Content starts

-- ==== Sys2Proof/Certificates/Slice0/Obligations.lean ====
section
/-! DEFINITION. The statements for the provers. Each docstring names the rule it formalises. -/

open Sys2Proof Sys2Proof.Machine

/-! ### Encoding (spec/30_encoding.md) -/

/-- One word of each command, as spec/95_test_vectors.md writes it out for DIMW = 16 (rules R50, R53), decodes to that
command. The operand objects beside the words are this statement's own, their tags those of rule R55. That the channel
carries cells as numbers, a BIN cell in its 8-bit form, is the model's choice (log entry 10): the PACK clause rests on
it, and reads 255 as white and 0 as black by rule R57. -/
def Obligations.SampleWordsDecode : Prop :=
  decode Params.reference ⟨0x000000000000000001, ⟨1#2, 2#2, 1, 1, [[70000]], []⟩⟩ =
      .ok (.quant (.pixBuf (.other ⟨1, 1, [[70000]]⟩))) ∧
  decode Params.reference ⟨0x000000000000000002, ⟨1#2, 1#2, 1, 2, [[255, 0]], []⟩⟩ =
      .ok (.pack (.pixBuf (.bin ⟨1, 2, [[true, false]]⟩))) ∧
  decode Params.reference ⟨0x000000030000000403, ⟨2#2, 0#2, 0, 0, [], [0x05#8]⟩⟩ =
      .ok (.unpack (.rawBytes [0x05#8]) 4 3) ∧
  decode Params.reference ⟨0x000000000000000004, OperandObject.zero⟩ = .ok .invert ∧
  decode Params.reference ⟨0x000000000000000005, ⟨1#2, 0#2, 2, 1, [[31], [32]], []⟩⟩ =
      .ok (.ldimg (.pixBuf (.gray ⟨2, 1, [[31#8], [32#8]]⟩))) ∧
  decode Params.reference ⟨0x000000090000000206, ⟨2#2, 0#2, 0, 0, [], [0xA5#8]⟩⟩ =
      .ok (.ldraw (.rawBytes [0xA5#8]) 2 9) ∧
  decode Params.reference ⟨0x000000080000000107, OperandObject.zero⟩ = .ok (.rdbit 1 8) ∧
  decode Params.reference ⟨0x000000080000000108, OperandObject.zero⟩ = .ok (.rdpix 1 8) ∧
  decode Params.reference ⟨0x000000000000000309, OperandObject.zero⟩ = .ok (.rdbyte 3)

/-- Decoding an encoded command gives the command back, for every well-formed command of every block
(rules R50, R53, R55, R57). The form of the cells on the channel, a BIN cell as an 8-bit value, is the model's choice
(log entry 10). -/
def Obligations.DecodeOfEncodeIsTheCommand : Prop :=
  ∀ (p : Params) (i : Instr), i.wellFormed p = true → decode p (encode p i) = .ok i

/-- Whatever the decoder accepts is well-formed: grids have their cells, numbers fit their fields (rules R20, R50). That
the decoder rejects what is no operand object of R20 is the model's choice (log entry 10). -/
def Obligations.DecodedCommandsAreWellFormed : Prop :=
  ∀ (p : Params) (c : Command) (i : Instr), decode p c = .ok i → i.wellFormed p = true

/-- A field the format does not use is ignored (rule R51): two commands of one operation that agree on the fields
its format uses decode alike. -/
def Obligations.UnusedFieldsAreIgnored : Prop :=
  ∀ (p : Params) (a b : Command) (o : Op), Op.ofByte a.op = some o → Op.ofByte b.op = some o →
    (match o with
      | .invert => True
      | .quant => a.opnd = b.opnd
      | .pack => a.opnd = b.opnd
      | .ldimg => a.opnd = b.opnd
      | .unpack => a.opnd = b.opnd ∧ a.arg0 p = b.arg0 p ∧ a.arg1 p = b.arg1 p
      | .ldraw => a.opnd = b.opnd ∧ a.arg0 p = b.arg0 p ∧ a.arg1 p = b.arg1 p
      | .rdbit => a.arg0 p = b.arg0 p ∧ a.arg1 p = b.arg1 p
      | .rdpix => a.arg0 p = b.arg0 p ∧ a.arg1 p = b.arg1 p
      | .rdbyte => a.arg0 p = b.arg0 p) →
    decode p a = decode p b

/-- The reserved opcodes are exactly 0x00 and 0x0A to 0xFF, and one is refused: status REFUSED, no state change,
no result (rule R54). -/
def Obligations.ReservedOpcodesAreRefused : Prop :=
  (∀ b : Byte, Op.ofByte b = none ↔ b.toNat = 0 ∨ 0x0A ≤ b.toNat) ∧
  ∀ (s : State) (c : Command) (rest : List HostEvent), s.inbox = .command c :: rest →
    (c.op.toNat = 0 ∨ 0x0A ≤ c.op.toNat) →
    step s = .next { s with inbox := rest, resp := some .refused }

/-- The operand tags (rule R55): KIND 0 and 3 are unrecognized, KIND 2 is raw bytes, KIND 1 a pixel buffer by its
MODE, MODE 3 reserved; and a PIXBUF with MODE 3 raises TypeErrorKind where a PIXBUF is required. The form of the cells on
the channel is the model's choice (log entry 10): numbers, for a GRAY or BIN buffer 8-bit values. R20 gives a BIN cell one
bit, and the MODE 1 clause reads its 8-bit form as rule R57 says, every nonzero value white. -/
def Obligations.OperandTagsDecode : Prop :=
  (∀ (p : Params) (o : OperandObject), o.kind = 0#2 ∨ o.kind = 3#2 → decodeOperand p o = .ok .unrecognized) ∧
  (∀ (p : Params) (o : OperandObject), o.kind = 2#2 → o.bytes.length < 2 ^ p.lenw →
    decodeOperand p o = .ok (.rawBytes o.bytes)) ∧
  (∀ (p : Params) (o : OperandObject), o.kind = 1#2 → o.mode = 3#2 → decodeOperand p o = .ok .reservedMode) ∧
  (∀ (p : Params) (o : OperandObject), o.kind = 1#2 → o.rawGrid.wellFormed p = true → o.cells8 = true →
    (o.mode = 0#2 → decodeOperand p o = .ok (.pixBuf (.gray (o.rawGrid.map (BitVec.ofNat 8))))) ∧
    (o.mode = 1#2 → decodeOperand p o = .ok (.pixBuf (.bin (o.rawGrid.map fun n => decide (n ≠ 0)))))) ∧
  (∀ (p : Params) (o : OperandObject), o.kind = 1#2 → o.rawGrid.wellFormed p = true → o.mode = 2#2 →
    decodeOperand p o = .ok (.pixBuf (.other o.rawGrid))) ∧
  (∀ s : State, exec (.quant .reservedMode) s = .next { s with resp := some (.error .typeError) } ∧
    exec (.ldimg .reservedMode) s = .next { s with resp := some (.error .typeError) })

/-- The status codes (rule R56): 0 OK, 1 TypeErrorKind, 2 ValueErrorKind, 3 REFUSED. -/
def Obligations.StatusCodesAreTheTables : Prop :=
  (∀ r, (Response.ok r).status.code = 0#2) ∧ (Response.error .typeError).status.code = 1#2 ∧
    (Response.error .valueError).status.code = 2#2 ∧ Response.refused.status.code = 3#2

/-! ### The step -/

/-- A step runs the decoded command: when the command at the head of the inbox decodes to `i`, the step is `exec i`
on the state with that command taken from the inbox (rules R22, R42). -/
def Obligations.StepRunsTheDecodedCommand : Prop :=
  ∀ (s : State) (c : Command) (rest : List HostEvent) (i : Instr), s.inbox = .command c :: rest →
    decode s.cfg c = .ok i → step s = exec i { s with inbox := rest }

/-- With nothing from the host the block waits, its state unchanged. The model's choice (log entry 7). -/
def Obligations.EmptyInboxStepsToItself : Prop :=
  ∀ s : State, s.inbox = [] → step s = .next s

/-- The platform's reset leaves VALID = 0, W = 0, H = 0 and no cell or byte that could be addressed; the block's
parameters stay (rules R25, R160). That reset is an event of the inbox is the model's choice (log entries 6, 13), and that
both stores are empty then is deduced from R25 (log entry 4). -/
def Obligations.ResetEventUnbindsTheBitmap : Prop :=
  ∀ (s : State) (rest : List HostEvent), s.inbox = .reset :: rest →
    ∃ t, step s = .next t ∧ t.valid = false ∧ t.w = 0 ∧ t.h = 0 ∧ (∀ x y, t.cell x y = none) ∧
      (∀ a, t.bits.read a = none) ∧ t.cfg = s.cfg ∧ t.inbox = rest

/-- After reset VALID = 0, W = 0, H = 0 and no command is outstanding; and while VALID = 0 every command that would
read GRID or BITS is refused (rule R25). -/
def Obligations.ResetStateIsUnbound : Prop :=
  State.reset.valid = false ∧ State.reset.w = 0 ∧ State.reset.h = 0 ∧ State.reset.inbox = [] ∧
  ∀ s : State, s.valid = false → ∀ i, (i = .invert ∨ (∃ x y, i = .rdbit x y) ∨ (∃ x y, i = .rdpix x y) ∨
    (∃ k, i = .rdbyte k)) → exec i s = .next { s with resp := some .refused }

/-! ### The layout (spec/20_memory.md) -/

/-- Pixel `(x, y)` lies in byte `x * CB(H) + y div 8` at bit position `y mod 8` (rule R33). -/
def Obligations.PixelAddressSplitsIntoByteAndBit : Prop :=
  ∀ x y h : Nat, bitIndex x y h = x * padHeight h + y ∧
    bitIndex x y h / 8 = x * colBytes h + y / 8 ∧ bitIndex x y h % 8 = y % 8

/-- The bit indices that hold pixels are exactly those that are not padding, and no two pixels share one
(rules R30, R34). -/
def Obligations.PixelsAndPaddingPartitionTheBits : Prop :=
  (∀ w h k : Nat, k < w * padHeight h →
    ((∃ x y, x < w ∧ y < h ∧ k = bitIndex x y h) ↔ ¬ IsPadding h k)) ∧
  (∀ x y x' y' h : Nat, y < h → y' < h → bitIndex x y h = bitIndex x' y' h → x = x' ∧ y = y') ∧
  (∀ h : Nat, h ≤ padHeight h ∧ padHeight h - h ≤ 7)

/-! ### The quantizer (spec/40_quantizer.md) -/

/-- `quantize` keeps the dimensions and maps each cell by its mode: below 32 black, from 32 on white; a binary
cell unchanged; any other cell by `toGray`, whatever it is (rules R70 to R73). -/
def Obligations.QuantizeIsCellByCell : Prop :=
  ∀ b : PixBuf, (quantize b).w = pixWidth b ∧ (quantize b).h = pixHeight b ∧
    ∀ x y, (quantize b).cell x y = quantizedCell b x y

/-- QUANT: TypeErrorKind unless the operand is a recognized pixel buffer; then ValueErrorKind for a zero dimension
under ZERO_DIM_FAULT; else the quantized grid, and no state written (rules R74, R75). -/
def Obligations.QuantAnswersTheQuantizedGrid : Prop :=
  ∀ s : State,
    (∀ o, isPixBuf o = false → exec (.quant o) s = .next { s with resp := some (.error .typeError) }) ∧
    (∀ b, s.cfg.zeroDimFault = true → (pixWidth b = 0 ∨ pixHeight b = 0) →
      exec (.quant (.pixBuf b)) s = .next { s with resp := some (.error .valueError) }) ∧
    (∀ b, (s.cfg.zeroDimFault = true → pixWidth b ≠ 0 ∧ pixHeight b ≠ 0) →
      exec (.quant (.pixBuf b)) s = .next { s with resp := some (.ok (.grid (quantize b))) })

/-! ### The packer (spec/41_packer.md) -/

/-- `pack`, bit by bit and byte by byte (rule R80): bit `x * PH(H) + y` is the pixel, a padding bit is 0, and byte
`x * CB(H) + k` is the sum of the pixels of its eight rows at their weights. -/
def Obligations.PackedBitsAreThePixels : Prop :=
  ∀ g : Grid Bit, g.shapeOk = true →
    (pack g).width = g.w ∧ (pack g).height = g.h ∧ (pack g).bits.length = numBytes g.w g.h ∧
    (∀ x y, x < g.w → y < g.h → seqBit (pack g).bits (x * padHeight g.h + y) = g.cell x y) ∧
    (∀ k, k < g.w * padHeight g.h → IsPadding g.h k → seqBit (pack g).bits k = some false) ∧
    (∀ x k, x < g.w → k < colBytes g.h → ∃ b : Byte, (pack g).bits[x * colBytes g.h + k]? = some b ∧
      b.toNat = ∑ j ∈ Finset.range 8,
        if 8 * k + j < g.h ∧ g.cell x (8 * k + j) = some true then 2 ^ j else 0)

Content ends

__Task statement__
Reproduce only the lines from the top of the material through the one bearing "command. The operand", each exactly as it stands.

__Answer area__
-- ==== Sys2Proof/Certificates/Slice0/Obligations.lean ====
section
/-! DEFINITION. The statements for the provers. Each docstring names the rule it formalises. -/

open Sys2Proof Sys2Proof.Machine

/-! ### Encoding (spec/30_encoding.md) -/

/-- One word of each command, as spec/95_test_vectors.md writes it out for DIMW = 16 (rules R50, R53), decodes to that
command. The operand objects beside the words are this statement's own, their tags those of rule R55. That the channel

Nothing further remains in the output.